• _Activity_
The answer must consist only of the lines from the line with "armed : Bool" to the line with "epochCounter : Word", both included, exactly as they stand below.

--- Data supplied Enclosed Below ---

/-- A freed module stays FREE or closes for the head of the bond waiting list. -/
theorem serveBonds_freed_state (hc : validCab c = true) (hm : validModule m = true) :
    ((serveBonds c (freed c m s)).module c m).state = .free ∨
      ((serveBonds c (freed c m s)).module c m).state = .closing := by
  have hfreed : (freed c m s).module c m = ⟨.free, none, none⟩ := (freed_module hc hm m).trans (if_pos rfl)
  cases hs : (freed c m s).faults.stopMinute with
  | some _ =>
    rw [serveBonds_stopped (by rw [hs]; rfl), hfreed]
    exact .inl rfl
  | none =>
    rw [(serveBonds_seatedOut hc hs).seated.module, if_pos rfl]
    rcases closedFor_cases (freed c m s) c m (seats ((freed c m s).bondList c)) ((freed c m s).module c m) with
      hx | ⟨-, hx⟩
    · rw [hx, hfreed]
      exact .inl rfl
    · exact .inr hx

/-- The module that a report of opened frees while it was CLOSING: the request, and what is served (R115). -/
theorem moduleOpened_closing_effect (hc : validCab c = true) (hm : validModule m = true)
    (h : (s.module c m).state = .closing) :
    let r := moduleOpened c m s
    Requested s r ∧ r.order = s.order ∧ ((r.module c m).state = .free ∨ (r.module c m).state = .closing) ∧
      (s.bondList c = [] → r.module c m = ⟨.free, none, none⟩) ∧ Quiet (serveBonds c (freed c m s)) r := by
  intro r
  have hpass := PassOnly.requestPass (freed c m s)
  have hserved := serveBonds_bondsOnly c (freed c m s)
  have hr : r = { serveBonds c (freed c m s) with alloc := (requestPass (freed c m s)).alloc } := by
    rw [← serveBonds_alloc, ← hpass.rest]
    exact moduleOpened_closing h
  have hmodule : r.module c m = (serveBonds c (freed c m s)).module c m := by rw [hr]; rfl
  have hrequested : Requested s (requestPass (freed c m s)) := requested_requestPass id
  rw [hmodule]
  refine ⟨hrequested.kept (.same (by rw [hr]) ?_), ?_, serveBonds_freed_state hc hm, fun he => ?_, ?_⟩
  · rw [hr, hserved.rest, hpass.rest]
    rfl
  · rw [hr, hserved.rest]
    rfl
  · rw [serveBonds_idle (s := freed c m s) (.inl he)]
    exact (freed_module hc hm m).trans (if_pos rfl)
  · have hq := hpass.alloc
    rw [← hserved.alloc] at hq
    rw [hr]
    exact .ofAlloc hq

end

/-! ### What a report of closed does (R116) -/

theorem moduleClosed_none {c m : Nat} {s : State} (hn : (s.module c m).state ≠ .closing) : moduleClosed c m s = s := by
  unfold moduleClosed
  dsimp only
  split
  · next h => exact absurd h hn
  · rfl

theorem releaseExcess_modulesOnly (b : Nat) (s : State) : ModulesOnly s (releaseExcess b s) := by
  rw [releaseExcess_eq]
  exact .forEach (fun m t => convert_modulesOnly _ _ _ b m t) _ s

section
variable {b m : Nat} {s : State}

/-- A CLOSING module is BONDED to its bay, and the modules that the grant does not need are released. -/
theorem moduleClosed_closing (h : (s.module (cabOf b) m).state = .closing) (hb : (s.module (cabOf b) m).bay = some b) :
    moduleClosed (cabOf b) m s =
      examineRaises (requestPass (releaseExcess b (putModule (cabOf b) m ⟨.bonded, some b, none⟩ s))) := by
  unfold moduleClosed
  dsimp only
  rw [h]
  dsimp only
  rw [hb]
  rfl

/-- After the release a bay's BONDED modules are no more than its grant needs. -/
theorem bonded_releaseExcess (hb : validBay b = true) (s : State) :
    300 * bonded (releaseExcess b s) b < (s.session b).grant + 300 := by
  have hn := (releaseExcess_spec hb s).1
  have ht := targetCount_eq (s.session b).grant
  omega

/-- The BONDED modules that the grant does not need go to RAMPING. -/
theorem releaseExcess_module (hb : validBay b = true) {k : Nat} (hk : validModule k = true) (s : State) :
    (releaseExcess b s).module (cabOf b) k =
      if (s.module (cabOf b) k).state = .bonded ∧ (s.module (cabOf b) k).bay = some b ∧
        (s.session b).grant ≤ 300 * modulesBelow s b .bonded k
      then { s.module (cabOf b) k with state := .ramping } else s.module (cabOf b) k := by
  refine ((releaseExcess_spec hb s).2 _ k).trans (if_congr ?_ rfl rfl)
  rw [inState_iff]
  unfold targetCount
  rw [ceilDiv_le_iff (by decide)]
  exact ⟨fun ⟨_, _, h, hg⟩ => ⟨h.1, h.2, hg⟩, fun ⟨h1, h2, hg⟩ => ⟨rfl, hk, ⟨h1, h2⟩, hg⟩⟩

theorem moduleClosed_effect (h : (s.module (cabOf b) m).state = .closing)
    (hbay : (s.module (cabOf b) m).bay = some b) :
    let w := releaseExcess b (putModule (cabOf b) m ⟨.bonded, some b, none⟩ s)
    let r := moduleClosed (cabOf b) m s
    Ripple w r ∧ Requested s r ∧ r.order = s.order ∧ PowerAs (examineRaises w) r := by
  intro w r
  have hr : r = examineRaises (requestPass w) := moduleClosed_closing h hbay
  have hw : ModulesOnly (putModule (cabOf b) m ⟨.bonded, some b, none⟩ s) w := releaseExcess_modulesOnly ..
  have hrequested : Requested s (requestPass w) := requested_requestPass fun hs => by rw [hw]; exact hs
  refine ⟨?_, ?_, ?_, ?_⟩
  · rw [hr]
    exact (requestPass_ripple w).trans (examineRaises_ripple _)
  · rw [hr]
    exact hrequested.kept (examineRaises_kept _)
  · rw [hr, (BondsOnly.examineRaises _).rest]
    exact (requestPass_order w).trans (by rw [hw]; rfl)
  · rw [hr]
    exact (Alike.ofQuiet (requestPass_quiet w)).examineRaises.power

--- End of Enclosed Data supplied ---
--- Data supplied Enclosed Below ---

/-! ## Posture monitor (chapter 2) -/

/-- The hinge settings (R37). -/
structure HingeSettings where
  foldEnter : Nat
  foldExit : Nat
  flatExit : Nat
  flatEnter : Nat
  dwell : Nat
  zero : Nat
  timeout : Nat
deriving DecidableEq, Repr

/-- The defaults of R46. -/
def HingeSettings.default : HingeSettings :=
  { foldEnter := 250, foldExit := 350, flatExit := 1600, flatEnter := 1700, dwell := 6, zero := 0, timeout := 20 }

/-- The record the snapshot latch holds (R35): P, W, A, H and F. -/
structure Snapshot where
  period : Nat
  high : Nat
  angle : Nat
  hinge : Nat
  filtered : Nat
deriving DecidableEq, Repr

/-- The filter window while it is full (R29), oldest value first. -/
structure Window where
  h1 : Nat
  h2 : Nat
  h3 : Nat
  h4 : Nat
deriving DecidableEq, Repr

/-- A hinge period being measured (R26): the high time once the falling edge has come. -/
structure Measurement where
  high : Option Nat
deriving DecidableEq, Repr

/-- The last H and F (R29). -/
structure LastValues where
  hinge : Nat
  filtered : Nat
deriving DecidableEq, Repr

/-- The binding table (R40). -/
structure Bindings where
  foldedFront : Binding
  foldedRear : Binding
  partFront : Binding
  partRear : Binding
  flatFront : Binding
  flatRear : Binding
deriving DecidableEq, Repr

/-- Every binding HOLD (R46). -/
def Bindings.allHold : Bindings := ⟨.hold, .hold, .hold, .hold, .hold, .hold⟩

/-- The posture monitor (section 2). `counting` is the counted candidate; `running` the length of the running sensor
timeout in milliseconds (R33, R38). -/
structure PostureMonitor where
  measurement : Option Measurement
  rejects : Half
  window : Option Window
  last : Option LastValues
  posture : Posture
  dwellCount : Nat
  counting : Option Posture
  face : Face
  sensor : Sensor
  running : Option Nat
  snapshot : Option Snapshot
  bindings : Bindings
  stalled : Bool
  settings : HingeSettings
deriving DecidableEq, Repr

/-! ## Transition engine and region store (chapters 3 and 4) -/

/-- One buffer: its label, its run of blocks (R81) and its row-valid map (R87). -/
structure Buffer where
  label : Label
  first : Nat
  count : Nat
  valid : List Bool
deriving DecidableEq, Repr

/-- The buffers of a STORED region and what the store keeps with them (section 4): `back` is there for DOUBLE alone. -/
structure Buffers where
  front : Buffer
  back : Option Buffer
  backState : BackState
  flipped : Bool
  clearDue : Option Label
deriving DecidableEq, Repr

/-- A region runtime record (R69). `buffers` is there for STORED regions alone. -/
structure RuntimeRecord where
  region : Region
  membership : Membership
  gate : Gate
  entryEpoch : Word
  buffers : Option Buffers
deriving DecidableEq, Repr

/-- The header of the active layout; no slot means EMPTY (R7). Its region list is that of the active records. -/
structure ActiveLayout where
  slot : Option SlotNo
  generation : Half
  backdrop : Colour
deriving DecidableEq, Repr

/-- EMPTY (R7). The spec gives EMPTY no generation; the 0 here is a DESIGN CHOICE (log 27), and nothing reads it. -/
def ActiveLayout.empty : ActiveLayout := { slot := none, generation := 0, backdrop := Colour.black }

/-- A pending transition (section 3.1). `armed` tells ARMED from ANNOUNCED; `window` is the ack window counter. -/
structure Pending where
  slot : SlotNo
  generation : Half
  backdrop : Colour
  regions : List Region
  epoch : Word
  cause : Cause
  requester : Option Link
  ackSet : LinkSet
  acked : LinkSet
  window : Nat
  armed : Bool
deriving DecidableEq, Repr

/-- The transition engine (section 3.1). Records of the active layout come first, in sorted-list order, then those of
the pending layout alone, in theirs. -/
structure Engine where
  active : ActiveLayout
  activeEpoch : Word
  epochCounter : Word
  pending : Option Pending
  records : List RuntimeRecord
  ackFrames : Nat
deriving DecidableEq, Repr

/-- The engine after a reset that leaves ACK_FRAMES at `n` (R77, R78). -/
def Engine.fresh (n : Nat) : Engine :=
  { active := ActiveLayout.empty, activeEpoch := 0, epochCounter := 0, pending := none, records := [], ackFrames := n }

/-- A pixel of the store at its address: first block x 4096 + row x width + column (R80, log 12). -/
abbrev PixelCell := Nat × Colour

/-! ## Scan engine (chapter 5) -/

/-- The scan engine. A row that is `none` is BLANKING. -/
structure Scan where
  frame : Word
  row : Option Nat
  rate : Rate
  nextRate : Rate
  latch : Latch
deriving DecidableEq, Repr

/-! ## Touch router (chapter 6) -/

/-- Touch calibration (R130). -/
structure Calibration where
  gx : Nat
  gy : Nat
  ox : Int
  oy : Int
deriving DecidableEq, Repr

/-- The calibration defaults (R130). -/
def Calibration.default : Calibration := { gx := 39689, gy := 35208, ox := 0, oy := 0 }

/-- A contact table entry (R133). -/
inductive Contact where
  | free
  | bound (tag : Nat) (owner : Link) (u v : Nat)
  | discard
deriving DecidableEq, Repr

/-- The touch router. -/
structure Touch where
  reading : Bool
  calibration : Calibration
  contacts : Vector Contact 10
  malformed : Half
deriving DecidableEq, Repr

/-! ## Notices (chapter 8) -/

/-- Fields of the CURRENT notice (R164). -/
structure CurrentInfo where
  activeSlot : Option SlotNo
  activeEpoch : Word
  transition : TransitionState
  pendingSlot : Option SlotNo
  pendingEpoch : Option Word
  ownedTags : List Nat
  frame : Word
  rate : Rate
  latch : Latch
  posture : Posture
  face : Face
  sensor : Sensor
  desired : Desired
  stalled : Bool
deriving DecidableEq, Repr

--- End of Enclosed Data supplied ---
--- Data supplied Enclosed Below ---

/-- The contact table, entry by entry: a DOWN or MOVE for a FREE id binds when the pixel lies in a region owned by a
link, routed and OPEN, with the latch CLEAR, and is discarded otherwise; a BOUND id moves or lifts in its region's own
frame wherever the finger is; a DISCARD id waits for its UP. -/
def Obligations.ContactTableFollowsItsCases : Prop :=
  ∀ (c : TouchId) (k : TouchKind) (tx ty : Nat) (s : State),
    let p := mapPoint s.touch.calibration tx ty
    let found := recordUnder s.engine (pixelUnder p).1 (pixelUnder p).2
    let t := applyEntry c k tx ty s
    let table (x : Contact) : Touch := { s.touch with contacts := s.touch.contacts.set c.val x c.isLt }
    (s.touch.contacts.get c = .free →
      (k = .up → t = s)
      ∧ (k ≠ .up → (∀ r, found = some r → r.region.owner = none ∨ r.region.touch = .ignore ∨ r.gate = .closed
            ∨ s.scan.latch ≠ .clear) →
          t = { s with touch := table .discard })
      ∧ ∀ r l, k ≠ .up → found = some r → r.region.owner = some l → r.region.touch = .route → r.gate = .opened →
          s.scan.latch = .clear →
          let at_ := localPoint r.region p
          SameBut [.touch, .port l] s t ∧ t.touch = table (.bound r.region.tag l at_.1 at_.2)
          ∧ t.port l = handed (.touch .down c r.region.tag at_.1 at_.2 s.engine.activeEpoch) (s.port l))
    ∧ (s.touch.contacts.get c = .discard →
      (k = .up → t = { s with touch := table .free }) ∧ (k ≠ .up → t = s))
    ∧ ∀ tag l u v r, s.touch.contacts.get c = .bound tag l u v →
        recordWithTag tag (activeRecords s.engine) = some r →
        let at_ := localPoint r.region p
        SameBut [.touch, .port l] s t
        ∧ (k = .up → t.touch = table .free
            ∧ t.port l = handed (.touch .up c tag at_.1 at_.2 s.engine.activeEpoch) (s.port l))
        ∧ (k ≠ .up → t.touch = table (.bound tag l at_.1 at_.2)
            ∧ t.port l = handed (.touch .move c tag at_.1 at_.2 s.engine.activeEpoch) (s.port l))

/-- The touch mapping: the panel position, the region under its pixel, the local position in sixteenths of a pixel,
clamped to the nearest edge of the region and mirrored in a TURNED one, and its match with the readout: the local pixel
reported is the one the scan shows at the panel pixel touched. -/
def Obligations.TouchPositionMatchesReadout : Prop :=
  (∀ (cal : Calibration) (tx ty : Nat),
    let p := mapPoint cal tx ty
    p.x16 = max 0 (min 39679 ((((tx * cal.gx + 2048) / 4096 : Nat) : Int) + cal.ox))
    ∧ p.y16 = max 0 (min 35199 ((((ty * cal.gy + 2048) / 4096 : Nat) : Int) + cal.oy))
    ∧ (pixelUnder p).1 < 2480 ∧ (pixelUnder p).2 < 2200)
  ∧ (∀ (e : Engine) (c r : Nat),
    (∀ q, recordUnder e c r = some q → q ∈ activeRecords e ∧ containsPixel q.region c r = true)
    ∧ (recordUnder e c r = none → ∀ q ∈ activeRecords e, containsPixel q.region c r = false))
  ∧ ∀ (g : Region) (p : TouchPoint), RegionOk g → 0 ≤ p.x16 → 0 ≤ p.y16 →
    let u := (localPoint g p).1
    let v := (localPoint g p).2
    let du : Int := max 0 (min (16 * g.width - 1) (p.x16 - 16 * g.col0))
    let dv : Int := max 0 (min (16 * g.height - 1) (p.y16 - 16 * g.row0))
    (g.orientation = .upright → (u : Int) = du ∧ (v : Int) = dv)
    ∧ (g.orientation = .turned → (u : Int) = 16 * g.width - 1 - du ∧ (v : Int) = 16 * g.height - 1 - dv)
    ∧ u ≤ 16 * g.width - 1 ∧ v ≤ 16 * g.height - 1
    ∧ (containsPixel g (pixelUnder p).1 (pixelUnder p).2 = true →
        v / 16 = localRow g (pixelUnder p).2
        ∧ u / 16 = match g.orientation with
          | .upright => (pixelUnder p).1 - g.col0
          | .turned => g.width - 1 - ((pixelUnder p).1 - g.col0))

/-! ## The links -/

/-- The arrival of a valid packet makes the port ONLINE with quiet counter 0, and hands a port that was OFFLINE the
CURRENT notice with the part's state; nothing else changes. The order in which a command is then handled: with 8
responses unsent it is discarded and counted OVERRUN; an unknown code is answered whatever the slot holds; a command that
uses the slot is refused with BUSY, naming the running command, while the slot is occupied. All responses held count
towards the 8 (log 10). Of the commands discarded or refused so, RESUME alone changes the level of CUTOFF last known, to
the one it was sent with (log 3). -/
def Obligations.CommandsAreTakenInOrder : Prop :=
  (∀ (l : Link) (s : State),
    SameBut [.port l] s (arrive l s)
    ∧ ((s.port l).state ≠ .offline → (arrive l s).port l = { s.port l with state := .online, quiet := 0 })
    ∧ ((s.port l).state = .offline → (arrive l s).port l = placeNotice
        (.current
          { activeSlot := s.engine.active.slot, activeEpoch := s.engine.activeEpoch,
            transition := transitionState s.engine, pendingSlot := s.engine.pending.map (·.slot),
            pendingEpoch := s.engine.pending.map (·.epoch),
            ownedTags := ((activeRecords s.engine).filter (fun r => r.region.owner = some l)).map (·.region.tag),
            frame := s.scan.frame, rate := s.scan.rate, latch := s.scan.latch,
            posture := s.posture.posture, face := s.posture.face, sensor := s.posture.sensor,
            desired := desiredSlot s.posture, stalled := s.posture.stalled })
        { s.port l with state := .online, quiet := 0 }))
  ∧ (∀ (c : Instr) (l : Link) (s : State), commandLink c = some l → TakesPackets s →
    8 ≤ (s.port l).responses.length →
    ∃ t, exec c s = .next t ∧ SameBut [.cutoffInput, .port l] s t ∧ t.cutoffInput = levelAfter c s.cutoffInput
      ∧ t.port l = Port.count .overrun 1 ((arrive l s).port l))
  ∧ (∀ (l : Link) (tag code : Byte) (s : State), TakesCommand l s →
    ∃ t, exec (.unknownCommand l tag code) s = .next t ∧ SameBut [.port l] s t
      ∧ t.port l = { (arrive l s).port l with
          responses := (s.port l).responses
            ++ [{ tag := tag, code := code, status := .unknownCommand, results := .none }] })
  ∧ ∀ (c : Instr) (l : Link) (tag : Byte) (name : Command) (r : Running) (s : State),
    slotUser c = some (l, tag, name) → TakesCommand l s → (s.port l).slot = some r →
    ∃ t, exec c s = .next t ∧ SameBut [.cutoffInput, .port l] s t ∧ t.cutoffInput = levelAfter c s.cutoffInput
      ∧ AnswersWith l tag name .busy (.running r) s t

--- End of Enclosed Data supplied ---

• _Result below_
  armed : Bool
deriving DecidableEq, Repr

/-- The transition engine (section 3.1). Records of the active layout come first, in sorted-list order, then those of
the pending layout alone, in theirs. -/
structure Engine where
  active : ActiveLayout
  activeEpoch : Word
  epochCounter : Word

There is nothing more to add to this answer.